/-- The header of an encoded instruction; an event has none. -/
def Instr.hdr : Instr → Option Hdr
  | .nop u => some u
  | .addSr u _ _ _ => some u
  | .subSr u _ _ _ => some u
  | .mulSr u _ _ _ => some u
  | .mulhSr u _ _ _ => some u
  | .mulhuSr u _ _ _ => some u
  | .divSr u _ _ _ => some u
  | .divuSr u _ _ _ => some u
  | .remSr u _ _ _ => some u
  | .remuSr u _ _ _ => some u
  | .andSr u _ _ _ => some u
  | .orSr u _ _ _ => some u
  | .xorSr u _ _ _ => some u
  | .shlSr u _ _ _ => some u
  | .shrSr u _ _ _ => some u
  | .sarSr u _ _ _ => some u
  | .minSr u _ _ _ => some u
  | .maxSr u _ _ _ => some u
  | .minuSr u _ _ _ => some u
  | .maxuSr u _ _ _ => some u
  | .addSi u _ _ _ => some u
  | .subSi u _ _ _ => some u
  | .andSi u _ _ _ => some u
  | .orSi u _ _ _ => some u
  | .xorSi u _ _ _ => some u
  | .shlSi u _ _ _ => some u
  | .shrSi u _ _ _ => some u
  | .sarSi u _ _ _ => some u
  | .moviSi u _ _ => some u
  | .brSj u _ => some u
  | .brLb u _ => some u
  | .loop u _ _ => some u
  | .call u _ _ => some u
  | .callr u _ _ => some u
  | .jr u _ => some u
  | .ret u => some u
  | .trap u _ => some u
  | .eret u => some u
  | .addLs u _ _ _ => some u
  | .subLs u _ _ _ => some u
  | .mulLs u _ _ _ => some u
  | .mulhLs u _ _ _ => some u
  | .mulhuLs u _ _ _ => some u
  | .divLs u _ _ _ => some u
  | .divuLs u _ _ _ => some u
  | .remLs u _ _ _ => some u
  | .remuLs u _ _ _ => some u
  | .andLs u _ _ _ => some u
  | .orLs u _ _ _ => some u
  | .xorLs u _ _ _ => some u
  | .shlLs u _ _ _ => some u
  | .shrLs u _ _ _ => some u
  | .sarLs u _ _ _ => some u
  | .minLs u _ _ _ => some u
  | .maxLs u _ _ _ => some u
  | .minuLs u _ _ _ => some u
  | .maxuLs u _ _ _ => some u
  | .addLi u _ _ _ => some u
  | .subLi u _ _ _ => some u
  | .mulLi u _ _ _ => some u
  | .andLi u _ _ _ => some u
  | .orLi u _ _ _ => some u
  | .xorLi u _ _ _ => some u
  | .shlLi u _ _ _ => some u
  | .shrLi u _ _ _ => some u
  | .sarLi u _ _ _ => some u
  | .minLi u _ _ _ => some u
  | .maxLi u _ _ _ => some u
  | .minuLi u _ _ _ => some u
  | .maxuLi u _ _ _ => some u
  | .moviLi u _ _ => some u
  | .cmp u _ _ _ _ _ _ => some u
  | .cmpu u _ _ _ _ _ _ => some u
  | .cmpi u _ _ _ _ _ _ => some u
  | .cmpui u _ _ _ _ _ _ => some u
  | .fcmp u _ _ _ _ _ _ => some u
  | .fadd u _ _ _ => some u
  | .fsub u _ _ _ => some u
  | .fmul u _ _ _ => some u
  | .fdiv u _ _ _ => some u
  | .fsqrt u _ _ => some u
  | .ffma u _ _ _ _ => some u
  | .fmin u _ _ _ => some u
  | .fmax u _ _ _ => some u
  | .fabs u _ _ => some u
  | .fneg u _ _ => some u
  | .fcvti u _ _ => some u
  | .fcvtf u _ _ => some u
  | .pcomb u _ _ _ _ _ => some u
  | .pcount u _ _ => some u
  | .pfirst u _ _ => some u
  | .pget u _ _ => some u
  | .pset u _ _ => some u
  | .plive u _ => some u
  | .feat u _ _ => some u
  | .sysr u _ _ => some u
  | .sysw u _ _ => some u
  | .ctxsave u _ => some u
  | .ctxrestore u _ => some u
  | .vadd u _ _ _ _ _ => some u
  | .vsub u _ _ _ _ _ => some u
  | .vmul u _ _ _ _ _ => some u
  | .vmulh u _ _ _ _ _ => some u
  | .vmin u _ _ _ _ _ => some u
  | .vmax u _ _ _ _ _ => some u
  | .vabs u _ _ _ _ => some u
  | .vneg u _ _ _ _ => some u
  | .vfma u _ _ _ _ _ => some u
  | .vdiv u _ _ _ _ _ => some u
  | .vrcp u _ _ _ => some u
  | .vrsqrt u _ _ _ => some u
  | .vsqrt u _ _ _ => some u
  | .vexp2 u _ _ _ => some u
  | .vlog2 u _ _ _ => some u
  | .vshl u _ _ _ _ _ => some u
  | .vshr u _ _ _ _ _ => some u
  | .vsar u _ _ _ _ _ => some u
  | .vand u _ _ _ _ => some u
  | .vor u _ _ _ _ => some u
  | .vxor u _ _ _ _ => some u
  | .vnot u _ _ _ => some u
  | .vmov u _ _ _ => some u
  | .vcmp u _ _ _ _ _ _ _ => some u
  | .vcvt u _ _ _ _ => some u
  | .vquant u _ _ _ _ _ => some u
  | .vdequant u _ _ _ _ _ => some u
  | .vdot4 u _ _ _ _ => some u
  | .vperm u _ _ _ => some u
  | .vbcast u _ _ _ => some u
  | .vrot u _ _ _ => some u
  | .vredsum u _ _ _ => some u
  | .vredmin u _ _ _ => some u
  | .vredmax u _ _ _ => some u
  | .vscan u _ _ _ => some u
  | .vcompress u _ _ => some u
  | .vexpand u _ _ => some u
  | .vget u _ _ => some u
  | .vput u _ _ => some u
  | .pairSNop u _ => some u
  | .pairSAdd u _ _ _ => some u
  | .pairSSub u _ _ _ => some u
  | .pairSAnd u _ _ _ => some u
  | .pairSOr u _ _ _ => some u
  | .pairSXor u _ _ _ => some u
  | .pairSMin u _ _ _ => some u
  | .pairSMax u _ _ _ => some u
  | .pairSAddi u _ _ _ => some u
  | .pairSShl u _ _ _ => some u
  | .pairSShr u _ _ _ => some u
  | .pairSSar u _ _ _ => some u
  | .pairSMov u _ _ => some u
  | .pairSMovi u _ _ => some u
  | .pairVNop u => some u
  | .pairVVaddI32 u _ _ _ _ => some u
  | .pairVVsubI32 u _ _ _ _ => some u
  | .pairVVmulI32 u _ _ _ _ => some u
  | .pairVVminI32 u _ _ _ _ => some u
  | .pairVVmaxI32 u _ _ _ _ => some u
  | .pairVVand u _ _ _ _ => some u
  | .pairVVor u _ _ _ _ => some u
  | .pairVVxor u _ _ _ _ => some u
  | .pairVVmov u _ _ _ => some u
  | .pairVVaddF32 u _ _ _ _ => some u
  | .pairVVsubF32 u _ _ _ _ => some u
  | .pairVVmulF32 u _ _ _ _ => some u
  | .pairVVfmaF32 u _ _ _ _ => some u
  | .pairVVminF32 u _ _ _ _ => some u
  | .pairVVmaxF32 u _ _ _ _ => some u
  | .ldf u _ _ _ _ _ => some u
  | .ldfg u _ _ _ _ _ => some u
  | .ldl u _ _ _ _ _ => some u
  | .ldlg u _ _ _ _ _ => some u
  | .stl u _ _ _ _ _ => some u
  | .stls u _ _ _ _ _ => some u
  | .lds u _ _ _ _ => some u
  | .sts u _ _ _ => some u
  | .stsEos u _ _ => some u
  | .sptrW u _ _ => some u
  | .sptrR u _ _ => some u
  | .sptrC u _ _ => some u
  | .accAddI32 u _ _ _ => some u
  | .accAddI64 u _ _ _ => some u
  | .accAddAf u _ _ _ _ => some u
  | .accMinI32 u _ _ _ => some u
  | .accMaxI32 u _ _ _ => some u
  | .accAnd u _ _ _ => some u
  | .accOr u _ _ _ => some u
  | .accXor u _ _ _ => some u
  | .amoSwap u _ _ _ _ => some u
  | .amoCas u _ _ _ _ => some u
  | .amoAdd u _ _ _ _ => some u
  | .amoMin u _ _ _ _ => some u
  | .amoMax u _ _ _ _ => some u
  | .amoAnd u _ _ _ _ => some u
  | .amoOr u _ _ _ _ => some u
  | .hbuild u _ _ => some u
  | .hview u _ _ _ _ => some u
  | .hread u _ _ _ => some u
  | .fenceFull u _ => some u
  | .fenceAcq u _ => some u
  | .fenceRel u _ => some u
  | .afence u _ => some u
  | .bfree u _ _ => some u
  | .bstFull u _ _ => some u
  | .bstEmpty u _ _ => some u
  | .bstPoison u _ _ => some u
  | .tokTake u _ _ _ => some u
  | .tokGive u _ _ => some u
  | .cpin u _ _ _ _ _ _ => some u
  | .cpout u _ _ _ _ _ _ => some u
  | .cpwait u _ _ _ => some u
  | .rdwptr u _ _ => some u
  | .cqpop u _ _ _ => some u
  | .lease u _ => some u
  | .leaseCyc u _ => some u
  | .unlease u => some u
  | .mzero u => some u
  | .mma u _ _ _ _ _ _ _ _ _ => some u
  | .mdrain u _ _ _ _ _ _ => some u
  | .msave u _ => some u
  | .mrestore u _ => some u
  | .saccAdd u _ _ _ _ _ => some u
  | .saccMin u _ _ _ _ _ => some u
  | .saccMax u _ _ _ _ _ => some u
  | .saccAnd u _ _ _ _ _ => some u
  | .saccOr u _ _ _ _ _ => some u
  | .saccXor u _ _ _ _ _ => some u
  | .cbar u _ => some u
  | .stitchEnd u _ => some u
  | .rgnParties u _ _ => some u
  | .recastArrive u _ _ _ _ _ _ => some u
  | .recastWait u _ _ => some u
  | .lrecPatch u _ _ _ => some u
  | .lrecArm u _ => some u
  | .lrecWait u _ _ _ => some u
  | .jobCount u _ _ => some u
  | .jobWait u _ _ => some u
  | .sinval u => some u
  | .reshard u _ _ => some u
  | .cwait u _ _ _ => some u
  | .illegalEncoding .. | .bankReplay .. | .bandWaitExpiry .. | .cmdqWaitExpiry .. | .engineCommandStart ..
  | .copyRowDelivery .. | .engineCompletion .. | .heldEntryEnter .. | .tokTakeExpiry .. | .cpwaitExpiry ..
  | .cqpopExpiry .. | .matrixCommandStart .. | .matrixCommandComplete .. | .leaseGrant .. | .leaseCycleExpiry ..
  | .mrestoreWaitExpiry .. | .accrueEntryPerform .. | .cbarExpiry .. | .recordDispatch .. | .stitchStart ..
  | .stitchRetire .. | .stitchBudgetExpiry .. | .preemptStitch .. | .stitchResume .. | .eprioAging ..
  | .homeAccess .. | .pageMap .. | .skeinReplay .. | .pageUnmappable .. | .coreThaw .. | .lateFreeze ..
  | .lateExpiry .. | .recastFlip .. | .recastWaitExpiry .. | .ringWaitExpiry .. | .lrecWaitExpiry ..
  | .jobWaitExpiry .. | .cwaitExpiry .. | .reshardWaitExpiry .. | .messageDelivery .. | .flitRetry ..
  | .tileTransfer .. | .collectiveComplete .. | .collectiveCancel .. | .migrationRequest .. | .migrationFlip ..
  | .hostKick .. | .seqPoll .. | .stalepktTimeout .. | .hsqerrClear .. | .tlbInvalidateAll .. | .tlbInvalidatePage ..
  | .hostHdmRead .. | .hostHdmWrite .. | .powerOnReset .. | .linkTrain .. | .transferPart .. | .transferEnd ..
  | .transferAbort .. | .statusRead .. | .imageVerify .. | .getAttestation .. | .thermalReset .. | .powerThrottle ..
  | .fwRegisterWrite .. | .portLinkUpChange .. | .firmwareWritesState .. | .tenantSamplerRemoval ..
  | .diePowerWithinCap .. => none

- EXERCISE DESCRIPTION:
Report the count of lines in the entries that contain the string "none", and nothing besides it.

- EXERCISE SOLUTION:
2